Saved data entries
● ● ● ● ●
/-- A remote request ends with a status that is neither OK nor RETRY (R402): its descriptor ends FAULT REMOTE. -/
def reqFail (p : Nat) (r : RemoteReq) (status : Nat) (s : State) : State :=
  let x := portAt s p
  let s := putPort p { x with out := x.out.filter fun e => e.tag != r.tag && !(e.held && e.core = r.core && e.ctx = r.ctx && e.q = r.q && e.k = r.k) } s
  let s := remoteFail p status r.peer r.dva s
  match ((ctxAt s (ctxId r.core r.ctx)).q r.q).live.find? fun w => w.k = r.k && w.works with
  | none => s
  | some w =>
    let cx := ctxAt s (ctxId r.core r.ctx)
    let s := if dType w.img = 0x60 then undefineDest r.core r.ctx (tmBody (ctxImage s r.core r.ctx) w.img) cx 0x60 {} 0 [] s else s
    tmFault r.core r.ctx r.q r.k 0x0D 0 0 0 s

/-- Every outstanding request that `f` selects completes UNREACHABLE. -/
def failRequests (p : Nat) (f : RemoteReq → Bool) (s : State) : State :=
  ((portAt s p).out.filter f).foldl (fun t r => reqFail p r 0x22 t) s

/-- The flit stream of a port ends (R390, R406): requests complete UNREACHABLE, the replay buffer and everything queued go,
held signals of the port are orphaned. -/
def endStream (p : Nat) (s : State) : State :=
  let s := failRequests p (fun _ => true) s
  let s := putPort p { reach := (portAt s p).reach, nextTag := (portAt s p).nextTag } s
  forUpto 5 (fun k t => orphanHeld k (fun h => h.port = p) t) s

/-- A port leaves its stream for state `st` (R390). -/
def leaveStream (p st : Nat) (s : State) : State :=
  let s := if portLinked s p then endStream p s else s
  setPortState p st (wr (portPage p) .evlWidth 3 (wr (portPage p) .evlLanesOk 0 s))

/-- Training starts (R387): numbering restarts and a HELLO waits to be sent. -/
def startTraining (p : Nat) (attempts : Nat) (s : State) : State :=
  let s := leaveStream p 2 s
  let x := portAt s p
  sendMember p 0x30 0 false (putPort p { reach := x.reach, nextTag := x.nextTag, attempts := attempts } s)

/-- A port goes DOWN with a cause (R390, R415). -/
def portDown (p cause : Nat) (s : State) : State :=
  let pg := portPage p
  logErr pg 1 0x01 0 (wr pg .evlRetrain 0 (wr pg .evlDownCause cause (leaveStream p 6 s)))

/-- A port trains or waits in the dark (R387, R390). -/
def trainOrDark (p : Nat) (s : State) : State := if engineLit s (engineOf p) then startTraining p 0 s else leaveStream p 1 s

/-- A write of PORT_EN (R387): setting it starts training, clearing it takes the port OFF. -/
def portEnWrite (port v : Nat) (s : State) : State :=
  let pg := portPage port
  if v = rd s pg .evlPortEn then s
  else
    let s := wr pg .evlPortEn v s
    if v = 1 then trainOrDark port s else wr pg .evlRetrain 0 (leaveStream port 0 s)

/-- PORT_EN_WRITE. -/
def execPortEnWrite (port value : Nat) (s : State) : Result := .next (hostWrites (portUnit port) (portEnWrite port (value % 2)) s)

/-- RETRAIN set (R390): a full training of an enabled, lit port. -/
def retrain (port : Nat) (s : State) : State :=
  if rd s (portPage port) .evlPortEn = 0 || !engineLit s (engineOf port) then s
  else startTraining port 0 (wr (portPage port) .evlDownCause 0 (wr (portPage port) .evlRetrain 1 s))

/-- RETRAIN. -/
def execRetrain (port : Nat) (s : State) : Result := .next (hostWrites (portUnit port) (retrain port) s)

/-- TRAIN_ATTEMPT_TIMEOUT (R387): the attempt is repeated; the third failure takes the port DOWN with cause TRAIN. -/
def execTrainAttemptTimeout (port : Nat) (s : State) : Result :=
  if portState s port != 2 then .next s
  else
    let n := (portAt s port).attempts + 1
    .next (if 3 ≤ n then portDown port 1 s else startTraining port n s)

/-- WIDTH code of a set of working lanes (R388): 0 x4, 1 x2, 2 x1. -/
def widthOf (lanes : Nat) : Nat :=
  let n := ((List.range 4).map (bit lanes)).sum
  if n = 4 then 0 else if 2 ≤ n then 1 else 2

/-- The device speaks to its members: MBR_EN = 1, SELF_ADDR written, no LEAVE sent (R408). -/
def speaks (s : State) : Bool := rd s (portPage 0) .evlMbrEn = 1 && rd s (portPage 0) .evlSelfValid = 1 && !s.left

/-- LANE_l of an optical engine (R416) as `v` measures it: power, SNR, SerDes index. -/
def laneWord (v : Nat) : Nat := bits v 11 0 + bits v 23 16 * 2 ^ 16 + bits v 31 24 % 18 * 2 ^ 24

/-- Training measures the port's four optical lanes and the spares in use of its engine; the values are free (R388, R416, log entry 63). -/
def measureLanes (port : Nat) (s : State) : State :=
  let e := (oeUnit (engineOf port)).page
  let s := forUpto 4 (fun l t => wri e .optLane (4 * (port % 4) + l) (laneWord (freshVal t)) (freshNext t)) s
  wr e .optSparesUsed (freshVal s % 3) (freshNext s)

/-- PORT_UP (R383, R387, R388, R397, R416): training ends. `lanes` are the port's working optical lanes, `rtt` the measured round
trip in ns. -/
def execPortUp (port lanes rtt : Nat) (s : State) : Result :=
  let pg := portPage port
  if portState s port != 2 || !(portAt s port).hello then .next s
  else
    let e := (oeUnit (engineOf port)).page
    let lost := rd s e .optLaneFault
    let s := wr e .optLaneFault (setBits lost (4 * (port % 4) + 3) (4 * (port % 4)) (15 - lanes % 16)) (measureLanes port s)
    let s := wr pg .evlRttNs (min 4095 rtt) s
    if lanes % 16 = 0 then .next (portDown port 3 s)
    else if 1200 < rtt then .next (portDown port 2 s)
    else
      let s := wr pg .evlWidth (widthOf lanes) (wr pg .evlLanesOk (lanes % 16) (wr pg .evlRetrain 0 s))
      let s := wr pg .evlTxCrData 3584 (wr pg .evlTxCrSig 640 (wr pg .evlTxCrResp 3584 (wr pg .evlTxCrMgmt 384 s)))
      let s := wr pg .evlDseqTx 0 (wr pg .evlLanded 0 s)
      let x := portAt s port
      let s := putPort port { reach := x.reach, nextTag := x.nextTag } s
      let s := setPortState port (if widthOf lanes = 0 then 3 else 4) s
      .next (if speaks s then sendMember port 0x31 (rd s pg .evlPartnerAddr) false s else s)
● ● ● ● ●
Work instructions
Could you set down, word for word, only the lines above from the line with "let s := wr pg .evlPortEn v s" to the line with "def execPortEnWrite (port", including both?

Exercise response
    let s := wr pg .evlPortEn v s
    if v = 1 then trainOrDark port s else wr pg .evlRetrain 0 (leaveStream port 0 s)

/-- PORT_EN_WRITE. -/
def execPortEnWrite (port value : Nat) (s : State) : Result := .next (hostWrites (portUnit port) (portEnWrite port (value % 2)) s)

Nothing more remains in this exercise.